Meeting DH's friend for a coffee

Anonymous
We have a good family friend. He was my DH's friend before becoming my friend too. He has had some childhood trauma and is living with consequences of it now. He told the story to my husband. He now wants to tell me the same story too. He invited me for a coffee. DH knows about this and is ok with it. The friend is definitely not attracted to me or anything like that. Is it morally wrong if I meet up with him?
Anonymous
No he's your friend. Are you worried he's going to proposition you?
Anonymous


It's okay to make a decision for yourself you know. It's absolutely fine in fact.
Anonymous
Anonymous wrote:No he's your friend. Are you worried he's going to proposition you?


Not worried about that at all; I am overweight. Just wondering what other's think of that or if they would meet up with a family friend of an opposite sex alone.
Anonymous
Huh? Why? Your DH is fine with it. He's not inappropriate with you. I don't get where you're coming from.
Anonymous
Um yes it's fine. Your husband knows. Leave or don't go if you're uncomfortable.
Anonymous
Anonymous wrote:
Anonymous wrote:No he's your friend.
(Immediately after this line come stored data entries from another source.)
theorem witness_StateStoreResults_found :
    ((ends seq0.ltab 16).all (fun a => a / 2 ^ 16 == 0x100000000) = true ∧ frozenPlace (storeHeld 7 1) 0 7 seq0 (ringEntry (storeHeld 7 1) 0 seq0 1) = 0x1000000007000 ∧
      snapPlace (storeHeld 7 1) 0 seq0 = 1 ∧ (ends seq0.ring 512 ++ ends 0x1000000007000 16).all (fun a => a / 2 ^ 16 == 0x100000000) = true ∧
      (let v := { storeHeld 7 1 with fresh := 6 }
       ringAt (storeHeld 7 1) 0 seq0 8 = none ∧ bitAt (ringEntry v 0 seq0 1) 48 = false ∧ copiesFor v 0 (tableOf v 0 seq0.ltab 2) = 0)) ∧
    (ringAt (storeHeld 7 1) 0 seq0 9 = some 0 ∧ (frozenEnds (storeHeld 7 1) 0 seq0 [0]).all (fun a => a / 2 ^ 16 == 0x100000000) = true) ∧
    ((seq0.ltab + 8 * 0) / 2 ^ 16 = 0x100000000 ∧ 0 < seq0.nl ∧
      (let f (x : Nat) := fld (sysNum { storeHeld x 1 with fresh := 1 } 0 (seq0.ltab + 8 * 0) 8) 35 0
       f 0 = 0 ∧ f 7 = 7 ∧ f (2 ^ 34) = 2 ^ 34 ∧ frameAway (2 ^ 34) = true ∧ frameAway 7 = false ∧ frameCount (storeHeld 7 1) 0 7 ≤ 1)) := by decide +kernel

/-- A page that no table maps is not found. -/
theorem witness_StateStoreResults_missing : (findSys 0 true [0x2000000000000] (stored 7 1)).2 = some false := by
  have h : (resolvePage (stored 7 1) 0 0 0x2000000000000 true).2 = .pageFault := by
    rw [resolve_plain (stored 7 1) 0 0 _ true (by decide +kernel) (by decide +kernel) (by decide +kernel) (by decide +kernel)]; decide +kernel
  generalize e : resolvePage (stored 7 1) 0 0 0x2000000000000 true = p at h
  obtain ⟨u, v⟩ := p
  subst h
  simp only [findSys, e]

/-- System software serves saturated counts there, and a snapshot needs a page. -/
theorem witness_StateStoreResults_ask : modeBit (setCreg (storeHeld 7 65535) 0 .sched 0x020 64) 0 6 = true ∧
    copiesFor (storeHeld 7 65535) 0 (tableOf (storeHeld 7 65535) 0 seq0.ltab 2) = 1 ∧
    (withPages true 0 1 base fun _ _ => .done 0 base) matches .ask := by
  refine ⟨by decide +kernel, by decide +kernel, rfl⟩

/-- A chain of core 0 in slot 1, with a page found or none, at virtual address 2^32. -/
def chain1 (pages : List ChainPage) : Chain :=
  { gen := 2, live := true, start := 0x100000000, maps := [(1, ⟨0x10000000F, 0x100000000000000⟩)], pages }

/-- paged with that chain and a step of it. -/
def chained (c : Chain) : State := { updCore paged 0 fun u => { u with chains := [(1, c)] } with subj := { core := 0, id := 1, val := 2 } }

theorem witness_ChainsAreWalked_slots :
    ((readS (withS [(3, 1)]) 3).toNat % 2 ^ 16 ≠ 0 ∧ (chainAt base 0 0).live = false ∧ (chainAt (chained (chain1 [])) 0 1).live = true) ∧
    ((List.range 8).all fun i => (chainAt (updCore base 0 fun u => { u with chains := (List.range 8).map fun n => (n, chain1 []) }) 0 i).live) = true ∧
    fld 0x201 15 8 = (chainAt (chained (chain1 [])) 0 1).gen := by decide +kernel

theorem witness_ChainsAreWalked_steps :
    (serveKvnx (chained (chain1 [])) 0 1 = none ∧ nextPage (chain1 []) = some 0x100000000 ∧ nextPage (chain1 [{ st := 2 }]) = none ∧
      ¬ (5 < 1 + max 4 0)) ∧
    (serveKvnx { chained (chain1 [{ st := 2 }]) with reqs := [ask (.kvnx 5 3) [0x201] .none true] } 0 1).isSome = true ∧
    (match readHeader base 0 (chain1 []) 0x8000 with | (_, .unreadable _) => true | _ => false) = true := by decide +kernel

/-- paged with a header and with the leaf of its page installed. -/
def headed (h : Nat) : State := { paPut paged 0x60000 64 h with tlb := [heldAll] }

theorem witness_ChainsAreWalked_header (h : Nat) (m : h ∈ [0, 1, 16 * 2 ^ 192]) :
    (match (readHeader (headed h) 0 (chain1 []) 0x100000000).2 with | .ok x _ => x == h | _ => false) = true ∧
    headerMalformed 1 = true ∧ headerMalformed (16 * 2 ^ 192) = false := by
  refine ⟨?_, by decide +kernel, by decide +kernel⟩
  simp only [List.mem_cons, List.not_mem_nil, or_false] at m
  have e : rangeCheck { rregs := (chain1 []).maps } (0x100000000 : Word).toNat 64 .read = .ok 0x1000000000000 := by decide +kernel
  have g : windowOf 0 0x1000000000000 = .memory := by decide +kernel
  have l : leadCore (headed h) 0 = 0 := by rcases m with rfl | rfl | rfl <;> decide +kernel
  have r := resolve_held (headed h) 0x1000000000000 false heldAll rfl rfl (by rcases m with rfl | rfl | rfl <;> decide +kernel)
    (by decide) rfl (by rcases m with rfl | rfl | rfl <;> decide +kernel)
  let u := (requestLine { headed h with fresh := (headed h).fresh + 1 } 0 false 0x1000000000000).1
  have q : requestLine { headed h with fresh := (headed h).fresh + 1 } 0 false 0x1000000000000 = (u, false) :=
    Prod.ext rfl (by rcases m with rfl | rfl | rfl <;> decide +kernel)
  have a : askLine (headed h) 0 (some 0) false 0x1000000000000 = (u, false) := by
    simp only [askLine, l, show resolveAs (headed h) 0 0 0x1000000000000 false false = _ from r, q]
  have k : reachLines (headed h) 0 0 false false [0x1000000000000] = (takeGiven u 0, false) := by
    simp only [reachLines, askLines, Bool.false_and, Bool.false_eq_true, if_false, a]
  have p : pageWalk (headed h) 0 0 0x1000000000000 = .leaf noEntry 0x60077 false := by
    rcases m with rfl | rfl | rfl <;> decide +kernel
  have v := resolve_held (takeGiven u 0) 0x1000000000000 false heldAll (by rcases m with rfl | rfl | rfl <;> decide +kernel) rfl
    (by rcases m with rfl | rfl | rfl <;> decide +kernel) (by decide) (by rcases m with rfl | rfl | rfl <;> decide +kernel)
    (by rcases m with rfl | rfl | rfl <;> decide +kernel)
  simp only [readHeader, e, g, l, k, p, show (chain1 []).key = 0 from rfl, show (chain1 []).asn = 0 from rfl, v]
  rcases m with rfl | rfl | rfl <;> decide +kernel

/-- base with the tenant of slot 0 of slice 3 enabled: 1 KiB of code at 0, 1 KiB of data, a time limit of 64 cycles; its handlers start at
offset 0x100 with instruction i. -/
def tenant (i : Nat) : State :=
  let s := putDesc base 3 0 (1 + 2 ^ 16 + 2 ^ 32 + 64 * 2 ^ 40)
  mputs (mputs s (sliceAddr 3 0) ((List.range 32).flatMap fun _ => toBytes 4 0x100)) (sliceAddr 3 0x100) (toBytes 4 i)

/-- A trigger of a key for that tenant. -/
def trig (key : Nat) : Invoke := { id := 5, key, slot := 0, a1 := 0x1000000000000, req := 7 }

/-- That slice running an invocation with a0 = v, and a step about it. -/
def runs (i key v cyc : Nat) : State :=
  { updSlice (tenant i) 3 fun u => { u with run := some { inv := trig key, pc := 0x100, regs := [(10, BitVec.ofNat 64 v)], first := 0 } } with
    subj := { id := 3, val := 5 }, cyc, reqs := [ask (.hmsg 5 3 4 0 1) [] .none true] }

/-- What the instruction of that invocation comes to: 0 next, 1 wait, 2 ecall, 3 abort. -/
def rvKind (s : State) : Nat :=
  match (sliceOf s 3).run with
  | some r => (match rvStep s 3 r with | .next .. => 0 | .wait _ => 1 | .ecall => 2 | .abort _ => 3)
  | none => 4
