-- ==== Sys2Proof/Machine/Dispatch.lean ====
section
/-! DEFINITION. One arm per constructor of Instr: one direct call of its meaning. -/

namespace Sys2Proof.Machine

def exec (i : Instr) (s : State) : Host.Outcome State Fault Refusal :=
  match i with
  | .readVram off => Sys2Proof.Machine.execReadVram off s
  | .writeVram off v => Sys2Proof.Machine.execWriteVram off v s
  | .readOamLo off => Sys2Proof.Machine.execReadOamLo off s
  | .readOamHi off => Sys2Proof.Machine.execReadOamHi off s
  | .writeOamLo off v => Sys2Proof.Machine.execWriteOamLo off v s
  | .writeOamHi off v => Sys2Proof.Machine.execWriteOamHi off v s
  | .readLcdc => Sys2Proof.Machine.execReadLcdc s
  | .writeLcdc v => Sys2Proof.Machine.execWriteLcdc v s
  | .readStat => Sys2Proof.Machine.execReadStat s
  | .writeStat v => Sys2Proof.Machine.execWriteStat v s
  | .readScy => Sys2Proof.Machine.execReadScy s
  | .writeScy v => Sys2Proof.Machine.execWriteScy v s
  | .readScx => Sys2Proof.Machine.execReadScx s
  | .writeScx v => Sys2Proof.Machine.execWriteScx v s
  | .readLy => Sys2Proof.Machine.execReadLy s
  | .writeLy v => Sys2Proof.Machine.execWriteLy v s
  | .readLyc => Sys2Proof.Machine.execReadLyc s
  | .writeLyc v => Sys2Proof.Machine.execWriteLyc v s
  | .readDma => Sys2Proof.Machine.execReadDma s
  | .writeDma v => Sys2Proof.Machine.execWriteDma v s
  | .readBgp => Sys2Proof.Machine.execReadBgp s
  | .writeBgp v => Sys2Proof.Machine.execWriteBgp v s
  | .readObp0 => Sys2Proof.Machine.execReadObp0 s
  | .writeObp0 v => Sys2Proof.Machine.execWriteObp0 v s
  | .readObp1 => Sys2Proof.Machine.execReadObp1 s
  | .writeObp1 v => Sys2Proof.Machine.execWriteObp1 v s
  | .readWy => Sys2Proof.Machine.execReadWy s
  | .writeWy v => Sys2Proof.Machine.execWriteWy v s
  | .readWx => Sys2Proof.Machine.execReadWx s
  | .writeWx v => Sys2Proof.Machine.execWriteWx v s
  | .readOther addr => Sys2Proof.Machine.execReadOther addr s
  | .writeOther addr v => Sys2Proof.Machine.execWriteOther addr v s
  | .step cycles => Sys2Proof.Machine.execStep cycles s
  | .preboot => Sys2Proof.Machine.execPreboot s
  | .powerOn => Sys2Proof.Machine.execPowerOn s
  | .registerObserver o => Sys2Proof.Machine.execRegisterObserver o s
  | .getFramebuffer => Sys2Proof.Machine.execGetFramebuffer s

end Sys2Proof.Machine
end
Are you worried he's going to proposition you?


Not worried about that at all; I am overweight. Just wondering what other's think of that or if they would meet up with a family friend of an opposite sex alone.


Are you Mike Pence's wife or something? If so, you're really not overweight.
Anonymous
Mother?
Anonymous
Anonymous wrote:
Anonymous wrote:
Anonymous wrote:No he's your friend. Are you worried he's going to proposition you?


Not worried about that at all; I am overweight. Just wondering what other's think of that or if they would meet up with a family friend of an opposite sex alone.


Are you Mike Pence's wife or something? If so, you're really not overweight.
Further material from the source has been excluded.